Reputation: 3262
TLDR: Looking for a way to update Datastore entities without overwriting existing data via Dataflow
I'm using dataflow 2.0.0 (beam) to update entities in Google Datastore. My dataflow loads entities from datastore, updates them, and then saves them back into datastore (overwriting existing entities).
However, during the update process I also discover additional entities that may or may not already exist. In order to prevent overwriting existing entities, I previously would load all the entities from Datastore and reduce them (group by key), removing new duplicates.
As the number of entities grows, I want to avoid having to load all entities into Dataflow (instead taking them in batches based on oldest timestamps), but I'm coming across the problem that old entities are getting overwritten when they are not in the current batch.
I'm writing the entities to Dataflow using (in two spots, one for existing entities, and one for new entities):
collection.apply(DatastoreIO.v1().write().withProjectId("..."))
It would be really nice if there was something like a DatastoreIO.v1().writeNew()
method but sadly it doesn't exist.
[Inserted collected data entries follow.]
theorem within_clockTo (at_ : Nat) (s : State) : Within [.timing] s (clockTo at_ s) := by
  intro q hq; cases q <;> simp_all [Part.same]

theorem within_onUnitRec (k : Nat) (f : UnitRec → UnitRec) (s : State) : Within [.flt] s (onUnitRec k f s) := by
  intro q hq; cases q <;> simp_all [Part.same]

theorem within_onInjOf (k : Nat) (f : Inject → Inject) (s : State) : Within [.flt] s (onInjOf k f s) := by
  intro q hq; cases q <;> simp_all [Part.same]

theorem within_onSandOf (k : Nat) (f : Sand → Sand) (s : State) : Within [.bulk] s (onSandOf k f s) := by
  intro q hq; cases q <;> simp_all [Part.same]

theorem within_onTribOf (k : Nat) (f : Trib → Trib) (s : State) : Within [.svc] s (onTribOf k f s) := by
  intro q hq; cases q <;> simp_all [Part.same]

theorem within_raise (code vector src tag : Nat) (data : List Byte) (s : State) :
    Within [.ev, .log] s (raise code vector src tag data s) := by
  intro q hq; cases q <;> simp_all [Part.same]

theorem within_raiseEvent (m : Bool) (code vector src tag : Nat) (data : List Byte) (s : State) :
    Within [.ev, .log] s (raiseEvent m code vector src tag data s) := by
  intro q hq; cases q <;> simp_all [Part.same]

theorem within_record (e : LogEntry) (s : State) : Within [.log] s (record e s) := by
  intro q hq; cases q <;> simp_all [Part.same]

theorem within_sendMsix (v : Nat) (s : State) : Within [.ev] s (sendMsix v s) := by
  intro q hq; cases q <;> simp_all [Part.same, sendMsix]

theorem within_raiseVector (v : Nat) (s : State) : Within [.ctrl, .ev] s (raiseVector v s) :=
  ((within_onCtrl _ s).mono (by simp)).trans (within_onlyIf _ _ ((within_sendMsix v _).mono (by simp)))

/-- A log entry keeps the log within its sizes. -/
theorem logPut_bounded (e : LogEntry) (l : LogSt)
    (h : l.ring.length ≤ 16384 ∧ l.uncopied ≤ 16384 ∧ l.cont.length ≤ 1032192 ∧ l.after.length ≤ 256) :
    (logPut e l).ring.length ≤ 16384 ∧ (logPut e l).uncopied ≤ 16384 ∧ (logPut e l).cont.length ≤ 1032192
      ∧ (logPut e l).after.length ≤ 256 := by
  obtain ⟨h1, h2, h3, h4⟩ := h
  cases hf : l.frozen <;> simp [logPut, hf] <;> omega

theorem raise_bounded (code vector src tag : Nat) (data : List Byte) (h : LogBounded s) :
    LogBounded (raise code vector src tag data s) := logPut_bounded _ _ h

theorem record_bounded (e : LogEntry) (h : LogBounded s) : LogBounded (record e s) := logPut_bounded _ _ h

/-- The event just raised is the newest entry of the log. -/
theorem logged_raise (code vector src tag : Nat) (data : List Byte) (s : State) :
    Logged code src data (raise code vector src tag data s) := by
  cases hf : s.log.frozen
  · exact ⟨_, by simp [raise, raiseEvent, logPut, hf]; rfl, rfl, rfl, rfl⟩
  · exact ⟨_, by simp [raise, raiseEvent, logPut, hf]; rfl, rfl, rfl, rfl⟩
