-- ==== Sys2Proof/Machine/Codes.lean ====
section
/-! DEFINITION. The Reed-Solomon codes of a bulk word (11_bulk_memory.md R327, R328) and of a host or pair lane (08_host_lanes.md
R251). A view: commands observe what a decoder reports of a word or codeword, not its symbols. The first symbol is the
coefficient of the highest power. -/

namespace Sys2Proof.Machine

/-! Reed-Solomon codes over a field whose product is `mul`. -/

def fieldPow (mul : Nat → Nat → Nat) (a : Nat) : Nat → Nat
  | 0 => 1
  | n + 1 => mul a (fieldPow mul a n)

/-- The generator polynomial with roots alpha^0 to alpha^(n - 1), alpha = 2: its coefficients from x^(n-1) down to x^0. -/
def rsGenerator (mul : Nat → Nat → Nat) (n : Nat) : List Nat :=
  (List.range n).foldl (fun p i =>
    (List.range p.length).map (fun k => p.getD (k + 1) 0 ^^^ mul (fieldPow mul 2 i) (p.getD k 0))
      |> fun q => p.headD 0 :: q) [1] |>.drop 1

/-- The check symbols of a message: the remainder of the message times x^n by the generator. -/
def rsCheck (mul : Nat → Nat → Nat) (gen msg : List Nat) : List Nat :=
  msg.foldl (fun reg m =>
    let f := m ^^^ reg.headD 0
    List.zipWith (fun r g => r ^^^ mul f g) (reg.drop 1 ++ [0]) gen) (List.replicate gen.length 0)

/-- Syndrome S_i of a word: its value at alpha^i. -/
def rsSyndrome (mul : Nat → Nat → Nat) (word : List Nat) (i : Nat) : Nat :=
  word.foldl (fun r c => mul r (fieldPow mul 2 i) ^^^ c) 0

/-! The bulk word (R327, R328). Elements of GF(2^8) are numbers whose bit i is the coefficient of x^i. -/

/-- Multiplication by alpha in GF(2^8), with x^8 = x^4 + x^3 + x^2 + 1. -/
def byteTimesAlpha (a : Nat) : Nat := if 128 ≤ a then (2 * a) ^^^ 0x11D else 2 * a

/-- The product in GF(2^8). -/
def byteMul (a b : Nat) : Nat :=
  (List.range 8).foldl (fun r i => let r2 := byteTimesAlpha r; if bitOf b (7 - i) then r2 ^^^ a else r2) 0

/-- The check bytes of 64 data bytes. -/
def wordCheck (data : List Nat) : List Nat := rsCheck byteMul (rsGenerator byteMul 4) data

/-- A stored word: its data and check bytes. -/
def storedWord (data : List Nat) : List Nat := data ++ wordCheck data

/-- The one change of the check bytes whose syndrome is (0, 0x01, 0, 0). -/
def poisonChange : List Nat := [146, 4, 33, 183]

/-- A poisoned word over its data bytes (R328). -/
def poisonedWord (data : List Nat) : List Nat := data ++ List.zipWith (· ^^^ ·) (wordCheck data) poisonChange

def wordSyndromes (w : List Nat) : List Nat := (List.range 4).map (rsSyndrome byteMul w)

/-- The syndromes of an error `e` in symbol `k`. -/
def symbolSyndromes (k e : Nat) : List Nat := (List.range 4).map (fun i => byteMul e (fieldPow byteMul 2 (i * (67 - k))))

/-- What the decoder reports of a word: a corrected one with its symbol and the value there. -/
inductive WordReport where
  | clean | corrected (symbol value : Nat) | poisoned | uncorrectable
  deriving DecidableEq, Repr

/-- The decoder: no error, poison, one symbol in error, or uncorrectable. -/
def wordReport (w : List Nat) : WordReport :=
  let ss := wordSyndromes w
  if ss = [0, 0, 0, 0] then .clean
  else if ss = [0, 1, 0, 0] then .poisoned
  else match (List.range 68).find? (fun k => symbolSyndromes k (ss.headD 0) == ss) with
    | some k => .corrected k (w.getD k 0 ^^^ ss.headD 0)
    | none => .uncorrectable

/-! The lane FEC (R251). -/

/-- The parity symbols of 528 symbols. -/
def laneParity (msg : List Nat) : List Nat := rsCheck codeMul (rsGenerator codeMul 16) msg

/-- The symbols of a codeword's bits: ten bits each, the first most significant. -/
def laneSymbols : Nat → List Bool → List Nat
  | 0, _ => []
  | n + 1, bs => bitsNat (bs.take 10) :: laneSymbols n (bs.drop 10)

/-- The codeword of 80 blocks given as 5,280 bits in transmission order. -/
def laneCodeword (bits : List Bool) : List Nat :=
  let msg := laneSymbols 528 bits
  msg ++ laneParity msg

/-- The product of two polynomials, constant coefficient first, below x^n. -/
def polyMul (n : Nat) (a b : List Nat) : List Nat :=
  (List.range n).map (fun k => (List.range (k + 1)).foldl (fun r i => r ^^^ codeMul (a.getD i 0) (b.getD (k - i) 0)) 0)

/-- The formal derivative: the odd powers, one lower. -/
def polyDerivative (a : List Nat) : List Nat :=
  (List.range (a.length - 1)).map (fun i => if i % 2 = 0 then a.getD (i + 1) 0 else 0)

/-- The value of the error at exponent `e` of x, by the locator and the evaluator. -/
def errorValue (loc eval : List Nat) (e : Nat) : Nat :=
  let y := codePow 2 (1023 - e)
  codeMul (codePow 2 e) (codeMul (codeEval eval y) (codeInv (codeEval (polyDerivative loc) y)))

/-- The lane decoder: the symbols it corrected and the codeword after it; none where more than 8 symbols are in error and it
finds no codeword within 8 (R251). -/
def laneDecode (cw : List Nat) : Option (Nat × List Nat) :=
  let ss := (List.range 16).map (rsSyndrome codeMul cw)
  let loc := berlekampMassey ss 16 0 [1] [1] 0 1 1
  let es := chienExponents loc
  let fixed := es.foldl (fun w e => w.set (543 - e) (w.getD (543 - e) 0 ^^^ errorValue loc (polyMul 16 ss loc) e)) cw
  if polyDegree loc ≤ 8 ∧ es.length = polyDegree loc ∧ es.all (· < 544) = true
    ∧ (List.range 16).all (fun i => rsSyndrome codeMul fixed i == 0) = true then some (es.length, fixed) else none

end Sys2Proof.Machine
end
Thank you for any help.
Upvotes: 3
Views: 1540
Reputation: 316
If you want to write a new entity that does not exist on Datastore, you just create one with a new key and write it.
List<String> keyNames = Arrays.asList("L1", "L2"); // Somewhat you have new keys to store
PTransform<PCollection<Entity>, ?> write =
DatastoreIO.v1().write().withProjectId(project_id); // This is a typical write operation
p.
apply("GetInMemory", Create.of(keyNames)).setCoder(StringUtf8Coder.of()). // L1 and L2 are loaded
apply("Proc1", ParDo.of(new DoFn<String, Entity>(){
@ProcessElement
public void processElement(ProcessContext c) {
Key.Builder key = makeKey("k2", c.element()); // Generate an entity key
final Entity entity = Entity.newBuilder().
setKey(key). // Set the key
putProperties("p1", makeValue(new String("test constant value")
).setExcludeFromIndexes(true).build()).
build();
c.output(entity);
}
})).
apply(write); // Write them
p.run();
Entire code can be referred in my code repository at https://github.com/yiu31802/gcp-project/commit/cc224b34
Upvotes: 1